I would like to use a python set to check if I have seen a given tensor before, as a termination condition. Of course, this doesn’t work as tensors are only equal at that level if they are the same object. Will I have to write my own implementation to cast tensors into something I can put in a set? I get the feeling that moving everything to cpu, for example as a tuple, is not the nicest way to do this.

In general this is tricky for a few different reasons such as what you mean by equality. Do you mean perfect bitwise equality in the underlying data, or some kind of fuzzy floating point “equality” like what `allclose`

is used for?

Thank you for such a quick reply. I am using integers (the problem is checking if an RL policy has been seen before, in case you are familiar with this). So exact bitwise equality is indeed what I am looking for.

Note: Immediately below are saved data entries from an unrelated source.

/-- Takes items off the transmit queue while they fit in `room` octets. -/
def takeItems : Nat → Nat → State → List (List Byte) × State
  | 0, _, s => ([], s)
  | fuel + 1, room, s =>
    let q := fld s R.TKN_SLQ_tx
    match hwHead agentTkn q s with
    | none => ([], s)
    | some e =>
      if room < e.body.length then ([], s)
      else let (l, s) := takeItems fuel (room - e.body.length) (hwNext agentTkn q s); (e.body :: l, s)

/-- The items of this cycle's slot frame, and what is left to send again (R381, R382, R386). -/
def slotItems (s : State) : List Byte × State :=
  let p := 0x10 + (2 * ownMember s + (1 - ownSide s))
  let win := linkItem 5 0xFF (leBytes 2 (fld s R.RFE_WIN_fc) ++ [0, 0])
  let ack := if isTwin s ∧ role s = 1 then linkItem 2 p (leBytes 4 s.tkn.expect ++ leBytes 1 (b2n s.tkn.wantSnap) ++ [0, 0, 0]) else []
  let again := (s.tkn.items.map (·.body)).flatten
  let s := setTkn { s.tkn with items := (s.tkn.items.map (fun i => { i with times := i.times - 1 })).filter (fun i => 0 < i.times) } s
  let head := win ++ ack ++ again
  let (q, s) := takeItems 64 (1444 - head.length) s
  let s := setTkn { s.tkn with items := s.tkn.items ++ (q.filter (fun b => leAt b 0 1 == 3 || leAt b 0 1 == 4)).map (fun b => ⟨b, 1⟩) } s
  let head := head ++ q.flatten
  if isTwin s ∧ role s = 2 ∧ s.tkn.sent < s.tkn.sseq ∧ 8 < 1444 - head.length then
    let c := streamFrom s s.tkn.sent (min 1436 (1444 - head.length - 8))
    (head ++ linkItem 1 p (leBytes 4 s.tkn.sent ++ c), setTkn { s.tkn with sent := s.tkn.sent + c.length } s)
  else (head, s)

/-- The module's slot window begins (R378, R381, R383). -/
def sendSlot (s : State) : State :=
  if !busy s 13 ∨ s.tkn.taken ∨ s.tkn.backoff.isSome ∨ !(timekeeper s || isSet s R.TKN_STAT_cyc_ok) then s
  else
    let s := if isTwin s ∧ s.tkn.missed then bump s R.TKN_CNT_miss 1 else s
    let s := setTkn { s.tkn with missed := true } s
    let (items, s) := if isSet s R.TKN_STAT_adm then slotItems s else ([], s)
    emit .link (linkFrame s 1 (ownSlot s) (hbBlock s ++ items)) s

/-- Three cycles without a cycle frame (R378). -/
def linkSilence (s : State) : State :=
  if timekeeper s ∨ !isSet s R.TKN_STAT_cyc_ok ∨ s.now < s.tkn.cycAt + msTicks 3 then s
  else raise (lower s R.TKN_STAT_cyc_ok) R.TKN_IFLG_link

/-- An active module becomes keeper (R384). -/
def keeperStart (s : State) : State :=
  let m := ownMember s
  if !busy s 13 ∨ m = 0 ∨ role s ≠ 2 ∨ isSet s R.TKN_SL_keeper ∨ s.now < max s.tkn.cycAt s.tkn.runAt + msTicks (10 * m) ∨
      s.now < max s.tkn.partnerFb0 s.tkn.runAt + msTicks 40 then s
  else raise (raise s R.TKN_SL_keeper) R.TKN_IFLG_link

/-- A module not admitted within 2 s opens no paths; the reason's number is not the spec's (R383). -/
def admissionTimeout (s : State) : State :=
  if !busy s 13 ∨ isSet s R.TKN_STAT_adm ∨ s.tkn.barred ∨ timekeeper s ∨ s.now < s.tkn.runAt + secTicks 2 ∨
      (ownMember s = 0 ∧ !isTwin s) then s
  else
    let (r, s) := takeFree 8 s
    post 0x0D 0x0E (leBytes 1 (ownSlot s) ++ leBytes 1 r) (setTkn { s.tkn with barred := true } s)

/-- A collision starts a random wait of 1-32 cycles; when it has passed the module sends again (R383). -/
def collisionBackoff (s : State) : State :=
  match s.tkn.backoff with
  | some t => if t ≤ s.now then setTkn { s.tkn with backoff := none } s else s
  | none => let (r, s) := takeFree 5 s; setTkn { s.tkn with backoff := some (s.now + msTicks (1 + r)) } s

/-- Windows of two centres overlap (R140). -/
def windowsOverlap (a b : Nat) : Bool := a < b + 128 && b < a + 128

/-- The master hears a slot's sender: it is admitted or refused (R383). What `SYS_UID0` and stack identifier the sender has
reaches the master in a way the spec does not give: both are inputs. -/
def admitSender (slot uid sid : Nat) (s : State) : State :=
  let old := slook s.tkn.admUid slot
  let fc := slook s.tkn.fcs (slot / 2)
  let clash : Bool := match fc with
    | some f => (s.tkn.fcs.any (fun p => p.1 != slot / 2 && windowsOverlap p.2 f)) ||
        (slot / 2 != ownMember s && windowsOverlap f (fld s R.RFE_WIN_fc))
    | none => false
  if old = some uid then s
  else if sid ≠ fld s R.TKN_CFG_sid ∨ clash ∨ old.isSome then
    let (r, s) := takeFree 8 s
    post 0x0D 0x0E (leBytes 1 slot ++ leBytes 1 r) s
  else raise (setTkn { s.tkn with admUid := sins s.tkn.admUid slot uid } s) R.TKN_IFLG_link

/-- A cycle frame arrives (R378, R380, R383, R384). -/
def cycleTaken (cyc : Nat) (p : List Byte) (s : State) : State :=
  let adm := (List.range 8).filterMap (fun k => if bit (leAt p 31 1) k then some (k, leAt p (32 + 4 * k) 4) else none)
  let mine := slook adm (ownSlot s)
  let from_ := decodeHb (p.take 16)
  let lower_ : Bool := match from_ with
    | some h => h.member < ownMember s || (h.member == 0 && h.role == 2)
    | none => false
  let s := if isSet s R.TKN_SL_keeper ∧ lower_ then raise (lower s R.TKN_SL_keeper) R.TKN_IFLG_link else s
  let s := setTkn { s.tkn with cycNo := cyc, cycAt := s.now, cycMine := false, admUid := adm } s
  let s := setTkn { s.tkn with fcs := (List.range 4).filterMap (fun m =>
    let f := leAt p (64 + 2 * m) 2
    if f = 0 then none else some (m, f)) } s
  let s := if isSet s R.TKN_STAT_cyc_ok then s else raise (raise s R.TKN_STAT_cyc_ok) R.TKN_IFLG_link
  let s := setFld s R.TKN_SL_adm (leAt p 31 1)
  let ok := mine = some uid0
  let s := if isSet s R.TKN_STAT_adm = ok then s else raise (setBool s R.TKN_STAT_adm ok) R.TKN_IFLG_link
  match mine with
  | some u => if u ≠ uid0 ∧ !s.tkn.taken then post 0x0D 0x0C (leBytes 4 u) (setTkn { s.tkn with taken := true, barred := true } s) else s
  | none => s

/-! ### Register hooks -/

def tknWritten (_o : Origin) (a : Nat) (w : Word) (old s : State) : State :=
  if a = A.TKN_CTRL then
    let s := if isSet s R.TKN_CTRL_run ∧ !isSet old R.TKN_CTRL_run then
        let t := s.tkn
        let t := { t with runAt := s.now, sl := {}, fb := {}, partner := none, missed := true, taken := false, barred := false }
        hbShow (setTkn { t with backoff := none, cycMine := false } (blockStart s 13))
      else if !isSet s R.TKN_CTRL_run ∧ isSet old R.TKN_CTRL_run then
        let s := blockStop (ilkRelease true s) 13
        hbShow (setTkn { s.tkn with sl := {}, fb := {} } (lower (lower s R.TKN_STAT_cyc_ok) R.TKN_STAT_adm))
      else s
    let s := if bit w.toNat 5 then ilkRelease true s else s
    if bit w.toNat 4 then ilkClaim s else s
  else if a = A.TKN_CFG ∨ a = A.TKN_AIR then tknSettle false s
  else s

def tknRead (_o : Origin) (a : Nat) (v : Word) (s : State) : Word × State :=
  if a = A.TKN_SL then (BitVec.ofNat 32 (putBits v.toNat 0 3 (ownSlot s)), s) else (v, s)

/-! ### The commands -/

/-- `TKN_CTRL.claim` (TOKEN_CLAIM, R362). -/
def execTokenClaim (o : Origin) (s : State) : Host.Outcome State Fault Refusal :=
  .next (coreWrite tknWritten o A.TKN_CTRL (rwWord s A.TKN_CTRL ||| 0x10) s)

/-- `TKN_CTRL.release` (TOKEN_RELEASE, R362). -/
def execTokenRelease (o : Origin) (s : State) : Host.Outcome State Fault Refusal :=
  .next (coreWrite tknWritten o A.TKN_CTRL (rwWord s A.TKN_CTRL ||| 0x20) s)

/-- `TKN_CTRL.run` (TKN_RUN_WRITE, R366). -/
def execTknRunWrite (o : Origin) (run : Bool) (s : State) : Host.Outcome State Fault Refusal :=
  .next (coreWrite tknWritten o A.TKN_CTRL (wordWith s R.TKN_CTRL_run (b2n run)) s)

/-- Auto-claim (AUTO_CLAIM, R364). -/
def execAutoClaim (s : State) : Host.Outcome State Fault Refusal := .next (autoClaim s)

/-- The timekeeper's millisecond (LINK_CYCLE_FRAME_SEND, R380). -/
def execLinkCycleFrameSend (s : State) : Host.Outcome State Fault Refusal := .next (sendCycle s)

/-- The module's slot window (SLOT_FRAME_SEND, R381). -/
def execSlotFrameSend (s : State) : Host.Outcome State Fault Refusal := .next (sendSlot s)

/-- Three cycles of silence (LINK_SILENCE, R378). -/
def execLinkSilence (s : State) : Host.Outcome State Fault Refusal := .next (linkSilence s)

/-- A member becomes keeper (KEEPER_START, R384). -/
def execKeeperStart (s : State) : Host.Outcome State Fault Refusal := .next (keeperStart s)

/-- Not admitted within 2 s (ADMISSION_TIMEOUT, R383). -/
def execAdmissionTimeout (s : State) : Host.Outcome State Fault Refusal := .next (admissionTimeout s)

/-- A slot collision and its wait (SLOT_COLLISION_BACKOFF, R383). -/
def execSlotCollisionBackoff (s : State) : Host.Outcome State Fault Refusal := .next (collisionBackoff s)

/-- A heartbeat path times out (HEARTBEAT_PATH_LOSS, R367): the field bus's, else the stack link's. -/
def execHeartbeatPathLoss (fb : Bool) (s : State) : Host.Outcome State Fault Refusal := .next (hbLoss fb s)

end Sys2Proof.Machine
end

In that case, does something like a simple wrapper class work for your use case?

```
import torch
class HashTensorWrapper():
def __init__(self, tensor):
self.tensor = tensor
def __hash__(self):
return hash(self.tensor.numpy().tobytes())
def __eq__(self, other):
return torch.all(self.tensor == other.tensor)
a = torch.randn(1000)
b = a.clone()
print(hash(a) == hash(b))
a_wrap = HashTensorWrapper(a)
b_wrap = HashTensorWrapper(b)
print(hash(a_wrap) == hash(b_wrap))
unwrapped_set = set()
unwrapped_set.add(a)
unwrapped_set.add(b)
wrapped_set = set()
wrapped_set.add(a_wrap)
wrapped_set.add(b_wrap)
print(len(unwrapped_set), len(wrapped_set))
```

```
$ python3 hash.py
False
True
2 1
```

Yes, this would work. I will time this against naive solution (just move onto cpu as pytorch tensor → numpy array → tuple). But I think we still have the same problem that the bytes will go onto the cpu. To get around this, somehow we would need to implement a hashset on gpu. I doubt this is done though, haha. But this also poses an interesting idea: Maybe searching a hashtable is (much?) faster on gpu.

Actually, I found that tensorflow has an implementation of hashtable: tf.lookup.experimental.DenseHashTable | TensorFlow Core v2.5.0. Is there any sort of feature request system, so that someday this can exist for pytorch as well?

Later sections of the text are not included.